The morning-after pill, a higher dose of the synthetic hormone found in birth control pills, primarily works by delaying the release of an egg from the ovary. It is sometimes confused with mifepristone, which induces miscarriage and is commonly called the “abortion pill.” Unlike mifepristone, if an egg has already implanted in the uterus, Plan B cannot end the pregnancy.
It is most effective if taken within 24 hours of unprotected sex.
Plan B and its generics are supposed to be over-the-counter medications, but experts say drugstores don’t always keep them out in the open because they are expensive. And many university health centers have abbreviated or nonexistent hours on weekends, when Plan B is often needed the most.
In response, students have pushed for ways to buy the drug more easily.
Stanford kicked off its current quarter with the installation of a vending machine that sells My Way (a generic version of Plan B) for $25, as well as condoms.
Rachel Samuels, a recent graduate, worked for nearly three years to bring the machine to Stanford’s campus, inspired by her brother’s success installing a similar machine at Pomona College in Southern California.

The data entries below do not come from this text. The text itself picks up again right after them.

/-- A channel within the invariant: its loops, its lanes and its queues. -/
structure ChanBounds (depth : Nat) (c : Channel) : Prop where
  loops   : LoopBounds c
  laneM   : LaneBounds c.laneM
  laneA   : LaneBounds c.laneA
  qSig    : queueInv depth c.qSig = true
  qSpeech : queueInv depth c.qSpeech = true
  qAssoc  : queueInv depth c.qAssoc = true

theorem chanInv_iff {depth : Nat} {c : Channel} : chanInv depth c = true ↔ ChanBounds depth c := by
  simp only [chanInv, Bool.and_eq_true, loopInv_iff, laneInv_iff]
  constructor
  · rintro ⟨⟨⟨⟨⟨hloops, hm⟩, ha⟩, hsig⟩, hspeech⟩, hassoc⟩
    exact ⟨hloops, hm, ha, hsig, hspeech, hassoc⟩
  · rintro ⟨hloops, hm, ha, hsig, hspeech, hassoc⟩
    exact ⟨⟨⟨⟨⟨hloops, hm⟩, ha⟩, hsig⟩, hspeech⟩, hassoc⟩

/-- A timeslot within the invariant. -/
structure SlotBounds (depth : Nat) (t : TnState) : Prop where
  ulLastFn : t.ulLastFn.toNat < hyperframe
  laneB    : dlInv t.laneB = true
  laneC    : dlInv t.laneC = true
  qBcch    : queueInv depth t.qBcch = true
  qCcch    : queueInv depth t.qCcch = true
  chans    : ∀ ss : Ss, ChanBounds depth t.chans[ss.val]

/-- What every entry of a vector of eight satisfies, by index. -/
theorem all_toList_iff {α : Type} {p : α → Bool} {v : Vector α 8} :
    v.toList.all p = true ↔ ∀ i : Fin 8, p v[i.val] = true := by
  rw [List.all_eq_true]
  constructor
  · intro h i
    exact h _ (Vector.mem_toList_iff.2 (Vector.getElem_mem i.isLt))
  · intro h x hx
    obtain ⟨i, hi, rfl⟩ := Vector.getElem_of_mem (Vector.mem_toList_iff.1 hx)
    exact h ⟨i, hi⟩

theorem slotInv_iff {depth : Nat} {t : TnState} : slotInv depth t = true ↔ SlotBounds depth t := by
  simp only [slotInv, Bool.and_eq_true, decide_eq_true_eq, all_toList_iff, chanInv_iff]
  constructor
  · rintro ⟨⟨⟨⟨⟨hfn, hb⟩, hc⟩, hqb⟩, hqc⟩, hchans⟩
    exact ⟨hfn, hb, hc, hqb, hqc, hchans⟩
  · rintro ⟨hfn, hb, hc, hqb, hqc, hchans⟩
    exact ⟨⟨⟨⟨⟨hfn, hb⟩, hc⟩, hqb⟩, hqc⟩, hchans⟩

/-- The invariant of everything but the clock unit: the timeslots and the records emitted. -/
structure DataInv (s : State) : Prop where
  slots : ∀ tn, SlotBounds s.pqDepth (s.slot tn)
  out   : ∀ o ∈ s.out, recordOk o = true

theorem inv_iff {s : State} : s.inv = true ↔ ClockBounds s.clk ∧ DataInv s := by
  simp only [State.inv, Bool.and_eq_true, clockInv_iff, all_toList_iff, slotInv_iff]
  rw [List.all_eq_true]
  constructor
  · rintro ⟨⟨hclk, hslots⟩, hout⟩
    exact ⟨hclk, hslots, hout⟩
  · rintro ⟨hclk, hslots, hout⟩
    exact ⟨⟨hclk, hslots⟩, hout⟩

/-! ## The invariant under the operations on the state -/

variable {s t : State} {tn : Tn} {ss : Ss}

/-- The clock unit, the counters and the configuration do not enter it. -/
theorem DataInv.congr (h : DataInv s) (htns : t.tns = s.tns) (hout : t.out = s.out) (hlisted : t.listed = s.listed) :
    DataInv t := by
  have hdepth : t.pqDepth = s.pqDepth := by simp only [State.pqDepth, hlisted]
  have hslot : ∀ tn, t.slot tn = s.slot tn := fun tn => by simp only [State.slot, htns]
  exact ⟨fun tn => by rw [hdepth, hslot]; exact h.slots tn, by rw [hout]; exact h.out⟩

theorem DataInv.emit (h : DataInv s) {p : OutPort} {b : Bytes} (hrec : recordOk ⟨p, b⟩ = true) :
    DataInv (s.emit p b) := by
  refine ⟨h.slots, fun o ho => ?_⟩
  rcases List.mem_append.1 ho with ho | ho
  · exact h.out o ho
  · rw [List.mem_singleton.1 ho]; exact hrec

theorem DataInv.discard (h : DataInv s) (k : Counter) : DataInv (s.discard k) := h.congr rfl rfl rfl

theorem DataInv.modSlot (h : DataInv s) {f : TnState → TnState} (hf : SlotBounds s.pqDepth (f (s.slot tn))) :
    DataInv (s.modSlot tn f) := by
  refine ⟨fun u => ?_, h.out⟩
  rw [slot_modSlot]
  split
  · exact hf
  · exact h.slots u

theorem DataInv.chan (h : DataInv s) (tn : Tn) (ss : Ss) : ChanBounds s.pqDepth (s.chan tn ss) := (h.slots tn).chans ss

theorem SlotBounds.setChan {depth : Nat} {t : TnState} {c : Channel} (h : SlotBounds depth t)
    (hc : ChanBounds depth c) : SlotBounds depth { t with chans := t.chans.set ss.val c } :=
  { h with
    chans := fun u => by
      simp only [Vector.getElem_set]
      split
      · exact hc
      · exact h.chans u }

theorem DataInv.modChan (h : DataInv s) {f : Channel → Channel} (hf : ChanBounds s.pqDepth (f (s.chan tn ss))) :
    DataInv (s.modChan tn ss f) := h.modSlot ((h.slots tn).setChan hf)

theorem ChanBounds.lane {depth : Nat} {c : Channel} (h : ChanBounds depth c) (id : LaneId) : LaneBounds (c.lane id) :=
  match id with
  | .m => h.laneM
  | .a => h.laneA

theorem ChanBounds.modLane {depth : Nat} {c : Channel} {id : LaneId} {f : Lane → Lane} (h : ChanBounds depth c)
    (hf : LaneBounds (f (c.lane id))) : ChanBounds depth (c.modLane id f) := by
  cases id with
  | m => exact { h with loops := { h.loops with }, laneM := hf }
  | a => exact { h with loops := { h.loops with }, laneA := hf }

theorem DataInv.lane (h : DataInv s) (tn : Tn) (ss : Ss) (id : LaneId) : LaneBounds (s.lane tn ss id) :=
  (h.chan tn ss).lane id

Stanford’s health center pharmacy dispenses Plan B, but it isn’t open on weekends, according to its website. So Ms. Samuels and a group of other students sent out a survey in early 2015 asking if students favored expanding access to emergency contraception.
Some of the students said that they found it stressful and embarrassing to visit a drugstore or the health center and that the health center’s hours of operation were problematic, Ms. Samuels said.
A friend of Ms. Samuels said she had to check a CVS, a Walgreens and a Target before finally finding emergency contraception.
In 2016, Ms. Samuels used her platform as an officer in the student government to make the vending machine a priority. The student government and the university reached an agreement: Each would pay half the cost of the machine. This year, it was finally unveiled.